▶ EXERCISE DESCRIPTION
Filter the listing below, please, and copy only the lines with the word "match".

- Opening Delimiter -

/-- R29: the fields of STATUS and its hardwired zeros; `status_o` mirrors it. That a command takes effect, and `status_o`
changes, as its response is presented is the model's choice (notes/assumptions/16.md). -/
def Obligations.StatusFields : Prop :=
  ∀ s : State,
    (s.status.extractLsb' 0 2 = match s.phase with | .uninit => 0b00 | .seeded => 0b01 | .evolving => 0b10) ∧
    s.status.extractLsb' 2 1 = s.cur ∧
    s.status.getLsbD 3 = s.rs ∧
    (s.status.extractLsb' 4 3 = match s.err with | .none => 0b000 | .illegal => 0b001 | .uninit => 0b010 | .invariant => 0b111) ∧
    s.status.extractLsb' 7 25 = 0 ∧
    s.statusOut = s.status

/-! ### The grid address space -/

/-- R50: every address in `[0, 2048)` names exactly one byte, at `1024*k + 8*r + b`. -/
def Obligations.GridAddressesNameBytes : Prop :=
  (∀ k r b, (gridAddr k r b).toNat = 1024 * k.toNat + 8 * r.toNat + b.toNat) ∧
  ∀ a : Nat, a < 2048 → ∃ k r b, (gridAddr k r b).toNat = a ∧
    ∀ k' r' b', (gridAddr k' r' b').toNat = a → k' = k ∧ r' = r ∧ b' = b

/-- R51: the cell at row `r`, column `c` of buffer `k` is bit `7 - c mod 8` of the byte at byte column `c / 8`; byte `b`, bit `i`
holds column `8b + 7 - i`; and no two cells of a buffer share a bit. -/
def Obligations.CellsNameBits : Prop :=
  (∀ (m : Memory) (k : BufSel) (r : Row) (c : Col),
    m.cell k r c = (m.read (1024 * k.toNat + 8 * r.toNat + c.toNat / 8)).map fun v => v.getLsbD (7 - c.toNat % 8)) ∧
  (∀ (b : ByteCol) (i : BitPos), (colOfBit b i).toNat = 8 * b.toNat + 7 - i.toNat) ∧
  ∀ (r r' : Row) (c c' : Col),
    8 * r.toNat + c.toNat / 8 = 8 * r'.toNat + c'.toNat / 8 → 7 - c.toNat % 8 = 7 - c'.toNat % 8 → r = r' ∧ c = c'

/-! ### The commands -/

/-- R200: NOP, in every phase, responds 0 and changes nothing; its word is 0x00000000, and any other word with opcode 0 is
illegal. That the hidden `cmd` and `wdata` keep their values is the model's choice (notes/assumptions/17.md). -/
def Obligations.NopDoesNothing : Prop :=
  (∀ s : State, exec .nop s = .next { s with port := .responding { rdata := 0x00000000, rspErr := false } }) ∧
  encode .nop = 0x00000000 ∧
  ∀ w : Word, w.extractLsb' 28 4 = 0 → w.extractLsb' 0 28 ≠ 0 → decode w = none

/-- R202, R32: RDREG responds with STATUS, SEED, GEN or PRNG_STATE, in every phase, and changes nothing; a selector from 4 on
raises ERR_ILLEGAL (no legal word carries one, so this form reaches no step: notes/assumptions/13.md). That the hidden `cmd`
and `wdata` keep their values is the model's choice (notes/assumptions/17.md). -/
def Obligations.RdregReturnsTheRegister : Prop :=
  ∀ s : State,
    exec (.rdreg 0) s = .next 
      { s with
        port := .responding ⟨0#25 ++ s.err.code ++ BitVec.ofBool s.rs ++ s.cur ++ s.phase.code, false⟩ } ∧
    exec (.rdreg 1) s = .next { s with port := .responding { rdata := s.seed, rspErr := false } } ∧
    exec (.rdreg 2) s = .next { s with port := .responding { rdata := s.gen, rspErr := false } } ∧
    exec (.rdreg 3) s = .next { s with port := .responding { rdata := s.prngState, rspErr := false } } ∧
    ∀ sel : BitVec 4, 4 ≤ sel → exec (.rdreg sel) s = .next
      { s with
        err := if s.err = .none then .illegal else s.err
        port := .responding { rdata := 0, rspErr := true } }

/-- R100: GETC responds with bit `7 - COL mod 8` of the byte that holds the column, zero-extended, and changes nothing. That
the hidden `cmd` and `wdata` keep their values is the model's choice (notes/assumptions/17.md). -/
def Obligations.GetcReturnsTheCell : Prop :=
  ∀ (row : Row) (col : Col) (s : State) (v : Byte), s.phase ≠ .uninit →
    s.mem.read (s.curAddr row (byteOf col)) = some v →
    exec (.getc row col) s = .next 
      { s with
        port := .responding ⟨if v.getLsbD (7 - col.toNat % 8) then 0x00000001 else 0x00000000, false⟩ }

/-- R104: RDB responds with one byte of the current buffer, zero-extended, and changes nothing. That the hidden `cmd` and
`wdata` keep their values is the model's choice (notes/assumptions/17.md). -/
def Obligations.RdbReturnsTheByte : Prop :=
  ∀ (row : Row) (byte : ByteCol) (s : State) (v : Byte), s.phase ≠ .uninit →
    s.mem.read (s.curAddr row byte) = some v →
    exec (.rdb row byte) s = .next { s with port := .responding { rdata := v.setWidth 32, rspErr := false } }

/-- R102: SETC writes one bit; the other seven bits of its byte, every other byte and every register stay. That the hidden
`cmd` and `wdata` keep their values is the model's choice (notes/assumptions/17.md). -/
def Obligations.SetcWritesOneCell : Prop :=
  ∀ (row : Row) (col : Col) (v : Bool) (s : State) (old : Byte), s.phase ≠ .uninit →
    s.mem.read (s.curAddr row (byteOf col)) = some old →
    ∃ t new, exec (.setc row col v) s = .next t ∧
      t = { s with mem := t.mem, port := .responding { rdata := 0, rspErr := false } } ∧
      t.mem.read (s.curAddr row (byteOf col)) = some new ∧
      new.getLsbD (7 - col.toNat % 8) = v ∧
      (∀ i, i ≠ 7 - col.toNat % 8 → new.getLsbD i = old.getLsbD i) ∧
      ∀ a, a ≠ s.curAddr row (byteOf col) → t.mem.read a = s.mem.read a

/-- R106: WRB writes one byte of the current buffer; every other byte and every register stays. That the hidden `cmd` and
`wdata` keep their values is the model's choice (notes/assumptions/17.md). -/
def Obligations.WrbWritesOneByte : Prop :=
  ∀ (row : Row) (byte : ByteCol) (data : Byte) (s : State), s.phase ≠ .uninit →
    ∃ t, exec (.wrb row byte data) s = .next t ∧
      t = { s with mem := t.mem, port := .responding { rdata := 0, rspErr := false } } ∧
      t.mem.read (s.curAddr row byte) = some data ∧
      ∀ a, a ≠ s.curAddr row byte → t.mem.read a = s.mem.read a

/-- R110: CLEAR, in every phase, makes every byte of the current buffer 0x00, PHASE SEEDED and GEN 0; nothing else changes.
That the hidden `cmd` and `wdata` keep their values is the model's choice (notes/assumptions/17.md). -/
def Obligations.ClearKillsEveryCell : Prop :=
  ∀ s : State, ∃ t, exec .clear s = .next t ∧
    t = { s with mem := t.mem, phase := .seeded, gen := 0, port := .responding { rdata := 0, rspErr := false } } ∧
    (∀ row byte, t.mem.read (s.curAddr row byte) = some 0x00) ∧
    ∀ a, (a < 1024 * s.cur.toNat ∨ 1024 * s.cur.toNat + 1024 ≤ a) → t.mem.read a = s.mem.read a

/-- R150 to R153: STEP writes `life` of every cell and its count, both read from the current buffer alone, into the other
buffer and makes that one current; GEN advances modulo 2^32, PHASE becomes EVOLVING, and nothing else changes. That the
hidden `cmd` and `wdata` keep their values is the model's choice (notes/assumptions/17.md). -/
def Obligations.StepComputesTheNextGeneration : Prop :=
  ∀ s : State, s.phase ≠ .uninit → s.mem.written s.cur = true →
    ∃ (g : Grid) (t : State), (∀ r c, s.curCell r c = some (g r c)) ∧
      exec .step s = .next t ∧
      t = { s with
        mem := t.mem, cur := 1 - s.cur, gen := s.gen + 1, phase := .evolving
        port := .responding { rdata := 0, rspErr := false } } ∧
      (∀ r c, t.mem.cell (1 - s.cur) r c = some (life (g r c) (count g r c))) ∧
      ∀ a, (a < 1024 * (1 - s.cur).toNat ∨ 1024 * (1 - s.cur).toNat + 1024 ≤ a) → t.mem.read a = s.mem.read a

- Closing Delimiter -
- Opening Delimiter -

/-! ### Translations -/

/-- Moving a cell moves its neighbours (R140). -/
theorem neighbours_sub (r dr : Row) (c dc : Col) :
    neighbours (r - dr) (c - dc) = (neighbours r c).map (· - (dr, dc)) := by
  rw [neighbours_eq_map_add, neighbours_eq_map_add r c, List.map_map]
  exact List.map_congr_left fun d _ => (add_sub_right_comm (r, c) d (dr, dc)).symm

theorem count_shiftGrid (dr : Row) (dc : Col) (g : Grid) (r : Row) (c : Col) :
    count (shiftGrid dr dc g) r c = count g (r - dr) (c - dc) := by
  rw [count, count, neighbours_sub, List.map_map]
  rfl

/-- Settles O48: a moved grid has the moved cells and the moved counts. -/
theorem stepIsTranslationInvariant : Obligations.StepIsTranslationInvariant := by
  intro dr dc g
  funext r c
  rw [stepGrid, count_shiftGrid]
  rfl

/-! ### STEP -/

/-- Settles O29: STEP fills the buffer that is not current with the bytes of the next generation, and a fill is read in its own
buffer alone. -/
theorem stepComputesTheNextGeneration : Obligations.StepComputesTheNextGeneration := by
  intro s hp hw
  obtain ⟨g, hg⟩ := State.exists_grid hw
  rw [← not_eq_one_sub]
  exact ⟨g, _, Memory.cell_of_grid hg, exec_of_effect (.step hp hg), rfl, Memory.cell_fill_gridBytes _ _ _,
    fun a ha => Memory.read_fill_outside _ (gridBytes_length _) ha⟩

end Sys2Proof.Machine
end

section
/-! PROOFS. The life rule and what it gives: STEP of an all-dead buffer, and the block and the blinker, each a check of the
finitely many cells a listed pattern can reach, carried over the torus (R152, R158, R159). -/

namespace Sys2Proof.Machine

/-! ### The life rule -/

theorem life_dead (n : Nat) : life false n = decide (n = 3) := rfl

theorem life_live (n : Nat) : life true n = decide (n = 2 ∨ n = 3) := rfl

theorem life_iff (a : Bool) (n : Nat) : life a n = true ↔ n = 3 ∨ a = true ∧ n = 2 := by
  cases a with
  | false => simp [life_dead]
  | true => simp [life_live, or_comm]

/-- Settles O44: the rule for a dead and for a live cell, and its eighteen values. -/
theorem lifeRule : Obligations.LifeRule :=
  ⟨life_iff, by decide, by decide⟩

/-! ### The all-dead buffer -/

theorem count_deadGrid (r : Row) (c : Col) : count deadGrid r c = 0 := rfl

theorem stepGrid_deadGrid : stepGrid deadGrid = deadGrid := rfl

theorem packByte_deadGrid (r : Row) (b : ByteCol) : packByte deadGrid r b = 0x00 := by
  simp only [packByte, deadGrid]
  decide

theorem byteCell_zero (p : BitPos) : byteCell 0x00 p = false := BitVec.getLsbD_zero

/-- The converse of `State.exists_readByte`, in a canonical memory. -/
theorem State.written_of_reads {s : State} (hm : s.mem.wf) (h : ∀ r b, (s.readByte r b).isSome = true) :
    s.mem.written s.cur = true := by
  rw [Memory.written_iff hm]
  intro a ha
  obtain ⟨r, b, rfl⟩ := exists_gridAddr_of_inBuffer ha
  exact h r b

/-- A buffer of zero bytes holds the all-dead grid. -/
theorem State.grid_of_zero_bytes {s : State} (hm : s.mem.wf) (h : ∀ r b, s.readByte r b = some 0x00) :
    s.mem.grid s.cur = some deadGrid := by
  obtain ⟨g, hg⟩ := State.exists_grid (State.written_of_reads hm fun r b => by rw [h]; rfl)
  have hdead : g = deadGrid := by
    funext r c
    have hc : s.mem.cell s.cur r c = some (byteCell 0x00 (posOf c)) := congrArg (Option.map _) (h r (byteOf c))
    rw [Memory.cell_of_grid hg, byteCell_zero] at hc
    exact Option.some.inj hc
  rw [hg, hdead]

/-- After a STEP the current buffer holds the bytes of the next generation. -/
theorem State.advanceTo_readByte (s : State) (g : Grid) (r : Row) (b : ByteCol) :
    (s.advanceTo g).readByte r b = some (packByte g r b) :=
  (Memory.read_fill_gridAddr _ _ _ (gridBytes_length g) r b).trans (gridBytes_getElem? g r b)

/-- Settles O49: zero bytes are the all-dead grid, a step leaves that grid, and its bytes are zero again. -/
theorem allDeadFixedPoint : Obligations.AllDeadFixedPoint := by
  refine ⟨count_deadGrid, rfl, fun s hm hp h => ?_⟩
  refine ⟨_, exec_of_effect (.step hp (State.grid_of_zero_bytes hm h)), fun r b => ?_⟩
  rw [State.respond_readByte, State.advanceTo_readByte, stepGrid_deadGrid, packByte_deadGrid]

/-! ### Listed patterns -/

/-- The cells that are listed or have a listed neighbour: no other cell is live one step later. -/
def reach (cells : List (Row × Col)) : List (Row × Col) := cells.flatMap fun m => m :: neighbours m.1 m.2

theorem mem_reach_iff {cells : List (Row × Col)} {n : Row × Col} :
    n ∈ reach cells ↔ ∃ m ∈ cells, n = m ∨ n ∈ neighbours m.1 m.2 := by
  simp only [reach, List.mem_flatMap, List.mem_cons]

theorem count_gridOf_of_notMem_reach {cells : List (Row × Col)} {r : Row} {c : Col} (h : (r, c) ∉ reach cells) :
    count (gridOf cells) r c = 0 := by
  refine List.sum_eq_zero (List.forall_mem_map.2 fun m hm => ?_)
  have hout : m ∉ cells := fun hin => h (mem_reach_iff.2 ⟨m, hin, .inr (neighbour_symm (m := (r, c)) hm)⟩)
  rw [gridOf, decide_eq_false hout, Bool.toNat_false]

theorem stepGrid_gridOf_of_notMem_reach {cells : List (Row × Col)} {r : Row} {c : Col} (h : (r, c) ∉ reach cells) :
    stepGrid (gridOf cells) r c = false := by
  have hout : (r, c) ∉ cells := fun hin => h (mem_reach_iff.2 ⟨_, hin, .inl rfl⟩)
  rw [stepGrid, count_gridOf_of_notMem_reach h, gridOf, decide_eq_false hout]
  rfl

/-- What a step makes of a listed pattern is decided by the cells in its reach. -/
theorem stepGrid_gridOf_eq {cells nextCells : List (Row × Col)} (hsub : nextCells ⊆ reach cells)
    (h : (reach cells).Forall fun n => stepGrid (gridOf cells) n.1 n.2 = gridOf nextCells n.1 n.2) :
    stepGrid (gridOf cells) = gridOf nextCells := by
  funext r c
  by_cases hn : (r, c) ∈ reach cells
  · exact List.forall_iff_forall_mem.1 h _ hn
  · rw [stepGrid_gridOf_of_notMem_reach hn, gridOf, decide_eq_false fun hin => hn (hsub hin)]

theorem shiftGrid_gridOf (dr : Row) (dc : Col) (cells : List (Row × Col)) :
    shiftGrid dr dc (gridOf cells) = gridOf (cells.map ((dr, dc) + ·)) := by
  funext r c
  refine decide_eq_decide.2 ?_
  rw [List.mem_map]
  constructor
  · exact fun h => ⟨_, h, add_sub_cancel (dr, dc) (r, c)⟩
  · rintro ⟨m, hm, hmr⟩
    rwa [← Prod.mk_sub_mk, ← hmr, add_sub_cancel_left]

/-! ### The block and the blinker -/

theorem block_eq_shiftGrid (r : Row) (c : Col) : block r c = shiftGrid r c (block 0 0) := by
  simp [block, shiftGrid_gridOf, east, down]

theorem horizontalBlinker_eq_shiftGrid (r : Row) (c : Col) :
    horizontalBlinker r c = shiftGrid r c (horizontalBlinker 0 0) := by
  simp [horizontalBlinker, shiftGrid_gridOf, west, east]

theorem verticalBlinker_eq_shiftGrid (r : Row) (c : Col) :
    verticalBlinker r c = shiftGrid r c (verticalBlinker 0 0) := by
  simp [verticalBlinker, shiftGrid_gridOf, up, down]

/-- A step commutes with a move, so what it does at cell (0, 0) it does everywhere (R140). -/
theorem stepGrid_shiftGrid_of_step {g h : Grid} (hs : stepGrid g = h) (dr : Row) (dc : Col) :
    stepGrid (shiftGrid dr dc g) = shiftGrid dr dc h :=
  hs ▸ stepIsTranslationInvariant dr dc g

- Closing Delimiter -

▶ EXERCISE SOLUTION
    (s.status.extractLsb' 0 2 = match s.phase with | .uninit => 0b00 | .seeded => 0b01 | .evolving => 0b10) ∧
    (s.status.extractLsb' 4 3 = match s.err with | .none => 0b000 | .illegal => 0b001 | .uninit => 0b010 | .invariant => 0b111) ∧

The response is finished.